Все по очереди озирались; каждому позади мерещился римлянин[75]. Но видели они только шута, он бежал к ним злой, окровавленный. И простирал к ним плащ и все тряс его, словно что-то должно было из него выпасть. Плащ, однако, был пуст. И стали искать примет. И кое-какие нашли. Разложили костер, обмыли тело теплой водой и вином. Показался рубец на горле, следы обоих нарывов. Лупи больше не сомневался. Но нашлось и другое. Louis Onze обнаружил в нескольких шагах труп большого вороного коня, Moreau[76], носившего герцога в день Нанси. Он сел на него, свеся короткие ноги. Кровь из носу все текла ему в рот, и видно было, как он смакует ее, заглатывая. Тут кто-то из слуг вспомнил, что у герцога врос ноготь на левой ноге, и взялись искать этот ноготь, А шут извивался, будто его щекотали, и визжал: «Ах, монсеньор, прости им, болванам, что выдают твои грубые недостатки и не узнают тебя по моей вытянутой физиономии, на которой написаны твои добродетели».

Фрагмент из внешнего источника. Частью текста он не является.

-- ==== Sys2Proof/Certificates/Slice0/Obligations.lean ====
section
/-! DEFINITION. The statements for the provers. Each docstring names the rules of spec/ it formalises. -/

open Sys2Proof Sys2Proof.Machine

/-! ## Reset and the framer's commands -/

/-- R49: after the hardware reset and after SYS.RESET (whose RESP is R161's), in every state, every piece of state has the
value of the table; the static parameters are unaffected. -/
def Obligations.HardwareResetGivesResetValues : Prop :=
  AtReset State.reset ∧ regRead State.reset 0x008 = 0 ∧
  ∀ s : State, ∃ t u, hostAccess .reset s = .next t ∧ AtReset t ∧ regRead t 0x008 = 0 ∧ t.params = s.params ∧
    exec .sysReset s = .next u ∧ AtReset u ∧ u.params = s.params

/-- R161: SYS.RESET leaves what the hardware reset leaves, in every FSTATE, except RESP = 0x0000010000000000; received and
not yet consumed bytes and a record not yet transferred are dropped. It cannot fail. -/
def Obligations.SoftResetIsHardwareResetButResp : Prop :=
  ∀ s : State, ∃ t h, exec .sysReset s = .next t ∧ hostAccess .reset s = .next h ∧ t = { h with resp := t.resp } ∧
    AtReset t ∧ regRead t 0x008 = 0x0000010000000000 ∧ regRead t 0x018 = 0 ∧ t.params = s.params ∧
    t.ports.stream = [] ∧ t.ports.recPort = []

/-- R152: FRM.START. What it does to the end mark of the stream (in_empty, R70) is stated by
`SourceAndSinkMovesTransferInOrder`, since the rule does not say it (log 3). -/
def Obligations.FrmStartStartsOnlyFromIdle : Prop :=
  ∀ s : State,
    (s.frm.fstate = .idle → ∃ t, exec .frmStart s = .next t ∧ t.frm = { s.frm with fstate := .probe } ∧
      RespIs t 0x10 .none 0 ∧ regRead t 0x008 = 0x0000100000000000 ∧ t.crc = s.crc ∧ t.bc = s.bc ∧
      HostRegsSame s t ∧ MemSame s t ∧
      t.ports = { s.ports with streamEnd := t.ports.streamEnd, inputEnds := t.ports.inputEnds }) ∧
    (s.frm.fstate ≠ .idle → ∃ t, exec .frmStart s = .next t ∧ RespIs t 0x10 .badState 0 ∧ OnlyResp s t)

/-- R165: FRM.ABORT. -/
def Obligations.FrmAbortRequestsOnlyWhileRunning : Prop :=
  ∀ s : State,
    (s.frm.fstate = .probe ∨ s.frm.fstate = .run → ∃ t, exec .frmAbort s = .next t ∧
      t.frm = { s.frm with abortReq := true } ∧ RespIs t 0x11 .none 0 ∧ regRead t 0x008 = 0x0000110000000000 ∧
      t.crc = s.crc ∧ t.bc = s.bc ∧ t.ports = s.ports ∧ HostRegsSame s t ∧ MemSame s t) ∧
    (s.frm.fstate ≠ .probe ∧ s.frm.fstate ≠ .run → ∃ t, exec .frmAbort s = .next t ∧ RespIs t 0x11 .badState 0 ∧
      OnlyResp s t)

/-- R294: BAD_STATE comes from FRM.START outside IDLE and from FRM.ABORT outside PROBE and RUN, from no other command, and
changes nothing but RESP. -/
def Obligations.BadStateOnlyFromStartAndAbort : Prop :=
  ∀ (i : Instr) (s t : State), i.format = .cw32 → exec i s = .next t →
    (t.resp.cause = .badState ↔
      i = .frmStart ∧ s.frm.fstate ≠ .idle ∨ i = .frmAbort ∧ s.frm.fstate ≠ .probe ∧ s.frm.fstate ≠ .run) ∧
    (t.resp.cause = .badState → t.resp.err = true ∧ t.resp.value = 0 ∧ OnlyResp s t)

/-! ## The CRC unit -/

/-- R231: `crc_step` is eight bit-serial shifts of the register with the byte exclusive-ored onto its top byte, and
`crc_fold` takes the bytes in order. -/
def Obligations.CrcStepIsBitSerial : Prop :=
  (∀ (poly c : Word32) (b : Byte), crcStep poly c b =
    (fun c : Word32 => if c.getLsbD 31 = true then (c <<< 1) ^^^ poly else c <<< 1)^[8]
      (c ^^^ (b.setWidth 32 <<< 24))) ∧
  (∀ (poly c : Word32) (m : List Byte), crcFold poly c m = m.foldl (crcStep poly) c) ∧
  ∀ (poly : Word32) (m : List Byte), crcOf poly m = crcFold poly 0xFFFFFFFF m

/-- R232, R233, R236: CRC.INIT, CRC.BYTE and CRC.CHECK, in every state; CRC.CHECK does not modify the register. -/
def Obligations.CrcCommandsComplete : Prop :=
  ∀ s : State,
    (∃ t, exec .crcInit s = .next t ∧ t.crc = { s.crc with reg := 0xFFFFFFFF } ∧ RespIs t 0x20 .none 0 ∧
      OnlyCrc s t) ∧
    (∀ b : Byte, ∃ t, exec (.crcByte b) s = .next t ∧
      t.crc = { s.crc with reg := crcStep s.params.crcPoly s.crc.reg b } ∧ RespIs t 0x21 .none (b.setWidth 32) ∧
      OnlyCrc s t) ∧
    ∃ t, exec .crcCheck s = .next t ∧ t.crc.reg = s.crc.reg ∧
      (s.crc.reg = 0 → t.crc.matched = true ∧ t.crc.errors = s.crc.errors) ∧
      (s.crc.reg ≠ 0 → t.crc.matched = false ∧ t.crc.errors = s.crc.errors + 1) ∧
      RespIs t 0x22 .none s.crc.reg ∧ OnlyCrc s t

/-- R234: after CRC.INIT, moves of any agent that issue no other CRC.INIT or CRC.CHECK and reset nothing leave CRC_REG at
the code of exactly the bytes fed, whatever is interleaved. A move is a turn of the model's list (log 1). -/
def Obligations.CrcRegisterHoldsCodeOfFedSpan : Prop :=
  ∀ (s s₁ s₂ : State) (l : List Turn), (∀ t ∈ l, keepsSpan t) → exec .crcInit s = .next s₁ →
    runTurns l s₁ = .next s₂ → s₂.crc.reg = crcOf s.params.crcPoly (fedBytes l)

/-- R235: a span that ends with the four bytes of its own code, most significant byte first, leaves the register at zero,
for every polynomial. -/
def Obligations.CrcOfSpanWithItsCodeIsZero : Prop :=
  ∀ (poly : Word32) (m : List Byte), crcOf poly (m ++ bigEndian (crcOf poly m)) = 0

/-- R238: a change of exactly one byte of an accepted span is always detected, for every polynomial whose bit 0 is 1, and
CRC.CHECK then reports the mismatch; the default polynomial is one. -/
def Obligations.CrcDetectsEverySingleByteChange : Prop :=
  Params.default.crcPoly.getLsbD 0 = true ∧
  ∀ (poly : Word32) (pre post : List Byte) (b b' : Byte), poly.getLsbD 0 = true → b ≠ b' →
    crcOf poly (pre ++ b :: post) = 0 →
    crcOf poly (pre ++ b' :: post) ≠ 0 ∧
    ∀ s : State, s.crc.reg = crcOf poly (pre ++ b' :: post) → ∃ t, exec .crcCheck s = .next t ∧
      t.crc.matched = false ∧ t.crc.errors = s.crc.errors + 1

/-- R237, for a polynomial whose bit 0 is 1 (the rule's own ground, that crc_step is a bijection of the register, needs it):
a span is accepted exactly when its last four bytes, big-endian, are the code of what precedes them. -/
def Obligations.CrcAcceptanceIsComparison : Prop :=
  ∀ (poly v : Word32) (m : List Byte), poly.getLsbD 0 = true →
    (crcOf poly (m ++ bigEndian v) = 0 ↔ v = crcOf poly m)

/-! ## The bit cursor -/

/-- R252, R261: BC.CLEAR, and BC.ALIGN, which moves to the next byte boundary and cannot leave the buffer. -/
def Obligations.BcClearAndAlignComplete : Prop :=
  ∀ s : State,
    (∃ t, exec .bcClear s = .next t ∧
      t.bc = { s.bc with bufLen := 0, bitPos := 0, errSticky := false, lastCause := .none } ∧
      RespIs t 0x30 .none 0 ∧ MemSame s t ∧ OnlyBc s t) ∧
    ∃ t, exec .bcAlign s = .next t ∧ t.bc = { s.bc with bitPos := t.bc.bitPos } ∧ t.bc.bitPos % 8 = 0 ∧
      s.bc.bitPos ≤ t.bc.bitPos ∧ t.bc.bitPos < s.bc.bitPos + 8 ∧ (CursorOk s → t.bc.bitPos ≤ 8 * t.bc.bufLen) ∧
      RespIs t 0x35 .none 0 ∧ MemSame s t ∧ OnlyBc s t

/-- R253: BC.PUSH stores one byte at index BUF_LEN, and fails with BC_FULL at capacity. -/
def Obligations.BcPushAppendsOneByte : Prop :=
  ∀ (b : Byte) (s : State),
    (s.bc.bufLen ≠ s.params.bcBufBytes → ∃ t, exec (.bcPush b) s = .next t ∧
      t.bc.bufLen = s.bc.bufLen + 1 ∧ bufRead t s.bc.bufLen = b ∧
      (∀ a, a ≠ s.bc.bufLen → bufRead t a = bufRead s a) ∧ (∀ pid, lastRead t pid = lastRead s pid) ∧
      t.bc.bitPos = s.bc.bitPos ∧ StickySame s t ∧
      RespIs t 0x31 .none (BitVec.ofNat 32 (s.bc.bufLen + 1)) ∧ OnlyBc s t) ∧
    (s.bc.bufLen = s.params.bcBufBytes → ∃ t, exec (.bcPush b) s = .next t ∧ BcFailed s t 0x31 .bcFull)

/-- R251: bit(i), and bits(a, n) as the sum of the rule. -/
def Obligations.BitsAreMostSignificantFirst : Prop :=
  ∀ s : State,
    (∀ i, (bitAt s i).toNat = ((bufRead s (i / 8)).toNat >>> (7 - i % 8)) % 2) ∧
    ∀ a n, bitsVal s a n = ((List.range n).map fun j => (bitAt s (a + j)).toNat * 2 ^ (n - 1 - j)).sum

/-- R255: BC.RDU n; the width test comes first. -/
def Obligations.BcRduReadsOrFails : Prop :=
  ∀ (n : BitVec 16) (s : State),
    (n.toNat < 1 ∨ 32 < n.toNat → ∃ t, exec (.bcRdu n) s = .next t ∧ BcFailed s t 0x32 .bcWidth) ∧
    (1 ≤ n.toNat → n.toNat ≤ 32 → nbits s < s.bc.bitPos + n.toNat →
      ∃ t, exec (.bcRdu n) s = .next t ∧ BcFailed s t 0x32 .bcBounds) ∧
    (1 ≤ n.toNat → n.toNat ≤ 32 → s.bc.bitPos + n.toNat ≤ nbits s →
      ∃ t, exec (.bcRdu n) s = .next t ∧
        BcRead s t 0x32 (BitVec.ofNat 32 (bitsVal s s.bc.bitPos n.toNat)) n.toNat)

/-- R256: the value laws of BC.RDU: (a) the bound, (b) splitting, (c) whole bytes, big-endian. -/
def Obligations.BcRduValueLaws : Prop :=
  (∀ (n : BitVec 16) (s t : State), exec (.bcRdu n) s = .next t → t.resp.err = false →
    t.resp.value.toNat < 2 ^ n.toNat) ∧
  (∀ (n₁ n₂ : BitVec 16) (s t u : State), n₁.toNat + n₂.toNat ≤ 32 →
    exec (.bcRdu n₁) s = .next t → t.resp.err = false → exec (.bcRdu n₂) t = .next u → u.resp.err = false →
    ∃ v, exec (.bcRdu (n₁ + n₂)) s = .next v ∧ v.resp.err = false ∧ v.bc.bitPos = u.bc.bitPos ∧
      v.resp.value.toNat = t.resp.value.toNat * 2 ^ n₂.toNat + u.resp.value.toNat) ∧
  ∀ (s : State) (i : Nat), s.bc.bitPos = 8 * i →
    (i + 1 ≤ s.bc.bufLen → ∃ t, exec (.bcRdu 8) s = .next t ∧ t.resp.value.toNat = (bufRead s i).toNat) ∧
    (i + 2 ≤ s.bc.bufLen → ∃ t, exec (.bcRdu 16) s = .next t ∧
      t.resp.value.toNat = (bufRead s i).toNat * 256 + (bufRead s (i + 1)).toNat) ∧
    (i + 4 ≤ s.bc.bufLen → ∃ t, exec (.bcRdu 32) s = .next t ∧
      t.resp.value = bufRead s i ++ bufRead s (i + 1) ++ bufRead s (i + 2) ++ bufRead s (i + 3))

/-- R258: BC.RDUE on k leading zeros inside the buffer: the value, or BC_BOUNDS where the terminating 1 or the suffix is
missing, or BC_CODE_TOO_LONG on 32 zeros. -/
def Obligations.BcRdueDecodesOrFails : Prop :=
  ∀ s : State,
    (∀ k, k ≤ 31 → (∀ j, j < k → s.bc.bitPos + j < nbits s ∧ bitAt s (s.bc.bitPos + j) = false) →
      (nbits s ≤ s.bc.bitPos + k → ∃ t, exec .bcRdue s = .next t ∧ BcFailed s t 0x33 .bcBounds) ∧
      (s.bc.bitPos + k < nbits s → bitAt s (s.bc.bitPos + k) = true →
        (nbits s < s.bc.bitPos + 2 * k + 1 → ∃ t, exec .bcRdue s = .next t ∧ BcFailed s t 0x33 .bcBounds) ∧
        (s.bc.bitPos + 2 * k + 1 ≤ nbits s → ∃ t, exec .bcRdue s = .next t ∧
          BcRead s t 0x33 (BitVec.ofNat 32 (2 ^ k - 1 + bitsVal s (s.bc.bitPos + k + 1) k)) (2 * k + 1)))) ∧
    ((∀ j, j < 32 → s.bc.bitPos + j < nbits s ∧ bitAt s (s.bc.bitPos + j) = false) →
      ∃ t, exec .bcRdue s = .next t ∧ BcFailed s t 0x33 .bcCodeTooLong)

/-- R259: with m = VALUE and k = floor(log2(m + 1)), BC.RDUE succeeds with m exactly when the next 2k + 1 bits are k zeros
and the binary form of m + 1; it takes 2k + 1 bits, 1 to 63. -/
def Obligations.BcRdueInvertsTheCode : Prop :=
  (∀ s t : State, exec .bcRdue s = .next t → t.resp.err = false →
    t.resp.value.toNat < 2 ^ 32 - 1 ∧
    t.bc.bitPos = s.bc.bitPos + (2 * Nat.log2 (t.resp.value.toNat + 1) + 1) ∧
    2 ^ Nat.log2 (t.resp.value.toNat + 1) - 1 ≤ t.resp.value.toNat ∧
    t.resp.value.toNat ≤ 2 ^ (Nat.log2 (t.resp.value.toNat + 1) + 1) - 2 ∧
    2 * Nat.log2 (t.resp.value.toNat + 1) + 1 ≤ 63) ∧
  ∀ (s : State) (m : Nat), m < 2 ^ 32 - 1 →
    ((∃ t, exec .bcRdue s = .next t ∧ t.resp.err = false ∧ t.resp.value.toNat = m) ↔
      s.bc.bitPos + (2 * Nat.log2 (m + 1) + 1) ≤ nbits s ∧
        bitsVal s s.bc.bitPos (2 * Nat.log2 (m + 1) + 1) = m + 1)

(Герцогский шут первым вошел и в комнату, где положили тело. То было в доме некоего Жоржа Маркиза, никто не ведает почему. Покров еще не натянули, так что шут получил обо всем полное представление. Белизна камзола резко, враждебно спорила с кармином плаща над чернотой одра, под чернотой балдахина. Впереди стояли алые ботфорты, тыча в него огромными золочеными шпорами. А то, что это там, наверху, голова, не вызывало сомнений, ведь на ней сидела корона. Большая герцогская корона в каких-то каменьях. Louis Onze обошел кругом, все внимательно оглядел. Даже атлас пощупал, хоть в материях был не знаток. Верно, был добрый атлас, разве дешев немного для бургундского дома. Он еще отступил, чтоб наглядеться на картину в целом. Краски в снежных отсветах до странности не сочетались. Он все отдельно отпечатывал в памяти. «Хорошо обрядили, — признал он наконец, — разве, может, чуток ярко». Смерть ему представлялась кукольником, которому для спектакля вдруг понадобился какой-нибудь герцог.)[77]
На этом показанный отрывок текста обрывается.